Polyphosphate kinase (PPK2), a potent, polyphosphate-driven generator of GTP

Abstract

An enzyme that uses inorganic polyphosphate (poly P) as a donor to convert GDP to GTP has been purified 1,300-fold to homogeneity from lysates of Pseudomonas aeruginosa PAOM5. Poly P chains of 30–50 residues are optimal; those of 15–700 residues can also serve. GDP is preferred over ADP among nucleoside diphosphate acceptors. This nucleoside diphosphate kinase (NDK) activity resides in the same protein isolated for its synthesis of poly P from GTP and designated PPK2 in an accompanying report. The reaction that synthesizes poly P and the reaction that utilizes poly P differ in their kinetic features. Especially notable is the catalytic potency of the NDK activity, which is 75-fold greater than that of poly P synthesis. PPK2 appears in the stationary phase of growth and reaches NDK levels of 5–10% that of the classic NDK; both kinase activities may figure in the generation of the guanosine precursors in the synthesis of alginate, an exopolysaccharide essential for the virulence of P. aeruginosa.
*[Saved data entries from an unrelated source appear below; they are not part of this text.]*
-- ==== Sys2Proof/Tests/Slice0.lean ====
section
/-! SUPPORT. Tests: well-formedness, words written out from the spec's encodings, single steps, and for each statement states and operands
that meet its hypotheses. Expected values come from the spec's examples and rules, worked by hand. -/
namespace Sys2Proof.Tests
open Sys2Proof Sys2Proof.Machine
set_option Elab.async false

/-! ### Small states -/

/-- Slot 0 of core 0. -/
def c0 : CpId := ⟨0, 0⟩
/-- Slot 0 of core 0 runs a task of partition 0. -/
def start : State := (State.reset.modSlot c0 fun t => { t with status := 1 }).modCp c0 fun p => { p with run := .running }
/-- Registers of both banks of that CP. -/
def withRegs (s : State) (l : List (Reg × Word)) : State :=
  s.modCp c0 fun p => l.foldl (fun p x => { p with bankT := bankSet p.bankT x.1 x.2, bankH := bankSet p.bankH x.1 x.2 }) p
/-- The same in handler mode. -/
def handler : State := start.modCp c0 fun p => { p with handler := true, tpc := 0x40, tvec := 0x80 }
/-- What follows a completed instruction. -/
def after (i : Instr) (s : State) : State := match exec i s with | .next t => t | _ => s
/-- A landing entry for a register. -/
def entry (r : Reg) (k : LandKind) (rem : Option Nat) (v : Word) : LandEntry :=
  { id := 1, reg := r, kind := k, rem := rem, value := v, far := none, ask := none, vaddr := 0, fpc := 0, since := 0, place := 0 }
/-- The thread's landing queue holds entries. -/
def withQueue (s : State) (q : List LandEntry) : State := s.modCp c0 fun p => { p with lqT := q }
/-- A far page of partition 0: 1 MiB at 0x1000_0000, in the cluster buffer of core 0, which partition 0 owns. -/
def mapped (s : State) : State :=
  (s.modPart 0 fun p => { p with live := true, pages := [⟨0x10000000, 0x100000, ⟨.cb 0, 0⟩, true, true, none⟩] }).modCluster 0 fun k =>
    { k with owners := Vector.replicate 128 (some 0) }

theorem test_decode_alu : ∀ x ∈ ([
    (0x00531C01, .add 5 6 7), (0x00531C02, .sub 5 6 7), (0x00531C03, .and 5 6 7), (0x00531C04, .or 5 6 7),
    (0x00531C05, .xor 5 6 7), (0x00531C06, .andn 5 6 7), (0x00531C07, .shl 5 6 7), (0x00531C08, .shr 5 6 7),
    (0x00531C09, .sar 5 6 7), (0x00531C0A, .slt 5 6 7), (0x00531C0B, .sltu 5 6 7), (0x00531C0C, .min 5 6 7),
    (0x00531C0D, .max 5 6 7), (0x0053000E, .clz 5 6), (0x0053000F, .ctz 5 6), (0x00530010, .popc 5 6)] : List (W32 × Instr)), decodeWord x.1 = .ok x.2 := by decide

theorem test_decode_constants : ∀ x ∈ ([
    (0x085300A5, .addImm 5 6 165), (0x0A5300A5, .andImm 5 6 165), (0x0C5300A5, .orImm 5 6 165), (0x0E5300A5, .xorImm 5 6 165),
    (0x105300A5, .sltImm 5 6 165), (0x125300A5, .sltuImm 5 6 165), (0x145300A5, .minImm 5 6 165), (0x165300A5, .maxImm 5 6 165),
    (0x18530004, .shlImm 5 6 4), (0x18530044, .shrImm 5 6 4), (0x18530084, .sarImm 5 6 4)] : List (W32 × Instr)), decodeWord x.1 = .ok x.2 := by decide

theorem test_decode_muldiv : ∀ x ∈ ([
    (0x02531C00, .mul 5 6 7), (0x02531C01, .mulh 5 6 7), (0x02531C02, .mulhu 5 6 7), (0x02531C03, .div 5 6 7),
    (0x02531C04, .divu 5 6 7), (0x02531C05, .rem 5 6 7), (0x02531C06, .remu 5 6 7)] : List (W32 × Instr)), decodeWord x.1 = .ok x.2 := by decide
Among its several functions, inorganic polyphosphate (poly P) serves as a kinase donor to generate ATP and GTP (1–3). Universally distributed in all cells, these chains of phosphate residues, usually hundreds long, linked by phosphoanhydride (metaphosphate) bonds, as in ATP, can be used to phosphorylate glucose, nucleoside diphosphates, and protein (3). In this capacity, poly P was found in extracts of Pseudomonas aeruginosa to be a donor to GDP and a potent source of GTP (4, 5). Of particular physiologic and clinical interest are the sources of GTP needed by P. aeruginosa to provide the intermediates for the synthesis of alginate, its exopolysaccharide associated with mucoidy and virulence (6–8).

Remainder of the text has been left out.